_Saved entries_
/-- Some of the tier pages that hold records `[first, first + n)` of a collection is read-locked (R458). -/
def State.recsLocked (s : State) (d : List Byte) (first n : Nat) : Bool :=
  n != 0 && (List.range ((first + n - 1) / clG d - first / clG d + 1)).any fun g =>
    s.lockedAt (clNsid d) ((clFirst d + first / clG d + g) * tierBytes) false

/-- Check 8 on a destination: the channel's reach, the context's ranges, the memory range set. -/
def State.outCheck (s : State) (d : Desc) (ch : Nat) (p : Span) : Option Nat :=
  let rs := s.mrsOf d.x.req.fn (d.t.regs d.h).mrs
  if ¬ spanReach d ch p then some 0x45
  else if p.kind = 2 ∧ ¬ s.slmReach d ch p.lo (p.hi + 1 - p.lo) then some 0x45
  else if ¬ s.spanRange d p ∨ ¬ s.spanHeld d ch p then some 0x46
  else if p.kind = 2 ∧ rangesLen rs ≤ p.hi then some 0x0B
  else none

/-- A unit that a near-flash descriptor names has left ON (R67, R299): code and case. -/
def State.outGone (s : State) (c i : Nat) : Option (Nat × Nat) := (s.unitGone c i).map fun f => (f.code, 0)

/-- The checks of Table 13-11 from 4 on, for a request: `prog` a named filter slot, `tabs` the table slots of a SCAN with the
M and code width they must have. -/
def State.nearCheck (s : State) (d : Desc) (r : List Byte) (out : Nat) (scan : Bool) (gather : Bool) (slot : Option Nat)
    (tabs : List (Option (Nat × Nat × List Byte))) (len : List Byte → Nat) : Option (Nat × Nat) :=
  match s.collection d.c d.x (rqColl r) with
  | none => some (0x51, 0)
  | some k =>
    let e := d.t.epochOf (clDomain k)
    let ty := colType k (rqCol r)
    let p := rqSpan (d.t.regs d.h).base r (len k)
    (if s.recordsOf k e < rqFirst r + rqCount r ∨ (scan ∧ (clColumns k ≤ rqCol r ∨ (ty ≠ 0xC ∧ ty ≠ 0xD))) ∨
        (gather ∧ (clColumns k ≤ rqCol r ∨ ty = 0)) then some (0x51, 0) else none)
    |>.orElse (fun _ => if ¬ s.holdsLadle d.c d.h out ∨ (scan ∧ s.fget (hdr_OWNER_CONTEXT 0x17) d.h ≠ d.c) then some (0x04, 20) else none)
    |>.orElse (fun _ => s.outGone 0x12 (64 * d.h + out))
    |>.orElse (fun _ => if scan then s.outGone 0x17 d.h else none)
    |>.orElse (fun _ => match slot with
      | none => none
      | some q => match s.slotProg d.h d.c q with
        | some pr => if filterFits k pr then none else some (0x52, 0)
        | none => some (0x52, 0))
    |>.orElse (fun _ => if tabs.all (fun t => match t with
        | some t => t.1 == colParam k (rqCol r) && t.2.1 == (if ty = 0xC then 8 else 4)
        | none => false) then none else some (0x53, 0))
    |>.orElse (fun _ => (s.outCheck d out p).map fun c => (c, 0))
    |>.orElse (fun _ => if s.sanitizing then some (0x06, 16) else none)
    |>.orElse (fun _ => if s.recsLocked k (rqFirst r) (rqCount r) then some (0x54, 0) else none)
    |>.orElse (fun _ => if s.spanFrozen p then some (0x24, 0) else if s.linkLost d p then some (0x4D, 0) else none)

/-- The bytes that an output will write are noted (R160). -/
def State.noteSpan (s : State) (d : Desc) (p : Span) : State :=
  let n := p.hi + 1 - p.lo
  if p.kind = 0 then s.noteWrite d.c 0 (d.h * 2 ^ 28 + p.lo) n
  else if p.kind = 1 then s.noteWrite d.c 1 p.lo n
  else if p.kind = 3 then s.noteWrite d.c 2 p.lo n
  else
    let rs := s.mrsOf d.x.req.fn (d.t.regs d.h).mrs
    (List.range n).foldl (fun u j => match u.mrsAddr rs (p.lo + j) with
      | some a => u.noteWrite d.c 1 a 1
      | none => u) s

/-- The entry of a channel that runs the output of a descriptor. -/
def Desc.outMove (d : Desc) (r : List Byte) (j : Job) : Move :=
  { hob := d.h, index := d.i, ctx := d.c, ser := d.t.ser, word := d.w, record := r, iters := [], base := (d.t.regs d.h).base,
    mrs := (d.t.regs d.h).mrs, out := [], due := d.due, job := some j, sent := 0, rx := [], filled := [] }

_BRIEF_
Give a single number: the count of lines above that include the word "tabs".

_OUTPUT BELOW_
3